[Collected data entries]
*** Block opens ***
-- ==== Sys2Proof/Laws/PerInstr.lean ====
section
/-! SUPPORT. Per-instruction families. WellFormedSource: a well-formed command packet comes from a source that exists (R59, R72), so that no
well-formed packet stops; a row that is no packet has nothing to show. -/

namespace Sys2Proof.Laws.WellFormedSource

open Sys2Proof Sys2Proof.Machine

/-- A packet in order comes from a source that exists. -/
theorem source_of_ok {p : Packet} (h : p.ok = true) : sourceOk p.src = true := by
  unfold Packet.ok at h
  cases hs : p.src <;> simp_all [Source.ok, sourceOk]

/-- A well-formed row that is a packet comes from a source that exists. -/
def Statement (i : Instr) : Prop := i.wellFormed = true → ∀ c p, packetOf i = some (c, p) → sourceOk p.src = true
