-- ==== Sys2Proof/Tests/Slice0.lean ====
section
/-! SUPPORT. Small tests on one step or one definition: worked examples of the spec, ill-formed terms refused, and for every statement with
hypotheses states and operands that meet them, clause by clause. -/

namespace Sys2Proof.Tests

open Sys2Proof.Machine

set_option Elab.async false

/-! ### Small states -/

/-- Host ring 0's first descriptor: a buffer of 4,096 bytes in the ring's region that holds a whole packet (R73). -/
def desc0 : Mem := Mem.writeN [] 0x20400000 (le 4 0x20402000 ++ le 2 4096 ++ le 2 4092 ++ zeros 4 ++ [4] ++ zeros 3)

/-- A device that is ready, in safe stop, with a session of the host, a descriptor exposed on host ring 0 and every rail good. -/
def s0 : State := { State.reset with
  sys := { State.reset.sys with
    ready := true, domains := List.replicate 12 2, railCore := true, railAn := true, railIo := true, railHv := true, boot := .ready }
  cmd := { State.reset.cmd with sessions := [{ src := .host, value := 1, lastUsed := 0 }] }
  modes := { State.reset.modes with mode := 1 }
  rings := State.reset.rings.set 0 { State.reset.ring 0 with hostIndex := 1 }
  mem := { State.reset.mem with lc := 2, sram := desc0 } }

/-- A packet of host ring 0 with session 1 at time 0. -/
def pk (b : List Byte) : Packet := { src := .hostRing 0, t := 0, tag := 7, flags := 0, session := 1, payload := b }

/-- s in another mode. -/
def inMode (m : Nat) (s : State) : State := { s with modes := { s.modes with mode := m } }

/-- s with timebase 0 counting up with N = 5,000, which makes 20 kHz (R314), and its ticks as base ticks of rate group 0 (R155). -/
def rated (s : State) : State :=
  let tb : TbCfg := { mode := 0, enable := true, n := 5000, master := 255, ratio := 1, offset := 0 }
  { s with
    pwm := { s.pwm with tbs := s.pwm.tbs.set 0 { cfg := tb, pend := false, inForce := tb, zero := some 0, pendAt := 0 } }
    eng := { s.eng with
      hasRate := true, rate := { tb := 0, event := 0, groups := [1, 0, 0, 0, 0, 0, 0, 0] }
      groups := s.eng.groups.set 0 { RateGrp.reset with mult := 1 } } }

/-- s with generator 0 enabled. -/
def generated (s : State) : State := { s with gens := s.gens.set 0 { Gen.reset with enable := true, powerSp := true } }

/-- A three-phase grid stage of two levels on legs 0 to 2 (R215). -/
def gridCfg0 : GridCfg :=
  { wiring := 3, kind := 1, levels := 2, neutral := false, group := 0, legs := [0, 1, 2], frontG := [0, 1, 2], frontL := [], decim := 0
    fNom60 := false, curChan := 0, vNom := 0x43660000, sRated := 0x461C4000, iRated := 0x41800000, frontFs := 0x43C80000, linkBase := 0
    measLink := 8 }

/-- s with that grid stage. -/
def gridded (s : State) : State := { s with grid := { s.grid with cfg := some gridCfg0 } }

/-- A PV port on leg 4 (R307) in state st. -/
def pv0 (st : Nat) : Pv := { Pv.reset with
  state := st
  cfg := some { legs := [4], vKind := 1, vIn := 3, iIn := 4, decim := 0, vFs := 1000, iFs := 100, iScMax := 50, vMin := 100, vMax := 800, pRated := 60 } }

/-- s with PV port 0 in state st. -/
def solar (st : Nat) (s : State) : State := { s with ports := { s.ports with pv := s.ports.pv.set 0 (pv0 st) } }

/-- s with leg 0 configured on timebase 0, in state st. -/
def legged (st : Nat) (s : State) : State :=
  { s with pwm := { s.pwm with legs := s.pwm.legs.set 0 { Leg.reset with hasCfg := true, loads := 1, cmp := 255, role := 1, state := st } } }

/-- A complete capture, number 5. -/
def cap0 : Capture :=
  { id := 5, tTrig := 0, tEnd := 0, unit := 0, info := zeros 192, blocks := [], marks := [], marksLost := 0, trigMarks := [], lostBefore := 0, overflow := false
    trunc := false, complete := true, unread := true, committing := false, protect := false, bytes := 0 }

/-- s with the safety session unlocked and a password set. -/
def unlocked (s : State) : State :=
  { s with safety := { s.safety with unlocked := some 1, staging := some s.safety.active, log := { s.safety.log with password := some (zeros 16, zeros 48) } } }

/-- A configured drive in state st (R495). -/
def drive0 (st : Nat) : Drive := { Drive.reset with
  state := st
  cfg := some { required := false, startReady := false, dutyMode := true, poles := 4, tEdge := 0, fPwm := 160, tDead := 10, iAlign := 1, tAlign := 10
                ramp := 10, handover := 100, maxSpeed := 200, iLim := 1, iOc := 2, accel := 0, restartMax := 10, advance := 0, tRefresh := 20 } }

/-- s with channel 3 enabled in rate group 0 and hitch group 5 (R114). -/
def hitched (s : State) : State :=
  let s := rated s
  { s with eng := { s.eng with run := Mem.writeN s.eng.run 0xC00 (le 4 0x80500000) } }

/-- A pass of channel 0 in group 0, due at 0. -/
def pass0 : PassRec := { PassRec.reset with ch := 0, group := 0, atT := 0 }

/-- A splice that takes core D in for core A. -/
def splice0 : CoreSplice := { incoming := 3, retired := 0, since := 0, moved := false, exports := [], mismatch := [], toJoin := [], joined := [], units := [], unitMiss := [] }

/-- A grid stage whose current channel has an awn slot, with the tracker locked. -/
def awned : State :=
  let s := gridded s0
  { s with
    eng := { s.eng with run := Mem.writeN s.eng.run 0x40 (le 4 0x70000000) }
    grid := { s.grid with trk := { s.grid.trk with state := 2 } }, rt := { s.rt with cls := 0 } }

/-- Observations of nothing at all. -/
def rail0 : RailObs := { uv := 0, held := 0, low := 0 }
def track0 : TrackObs := { theta := 0, thetaM := 0, f := 0, vd := 0, vq := 0, nd := 0, nq := 0, v0 := 0, thetaL := 0, vdL := 0 }
def grid0 : GridObs :=
  { f := 500000, rocof := 0, theta := 0, thetaM := 0, vPlus := 0, vMinus := 0, vZero := 0, rms := [], mags := [], magsL := [], fL := 500000 }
*** Block closes ***
** EXERCISE **
Set down only the lines running from the line with "def track0 : TrackObs" to the end of the entries above, both included, exactly as they stand.

** ANSWER TO THIS PROBLEM **
def track0 : TrackObs := { theta := 0, thetaM := 0, f := 0, vd := 0, vq := 0, nd := 0, nq := 0, v0 := 0, thetaL := 0, vdL := 0 }
def grid0 : GridObs :=
  { f := 500000, rocof := 0, theta := 0, thetaM := 0, vPlus := 0, vMinus := 0, vZero := 0, rms := [], mags := [], magsL := [], fL := 500000 }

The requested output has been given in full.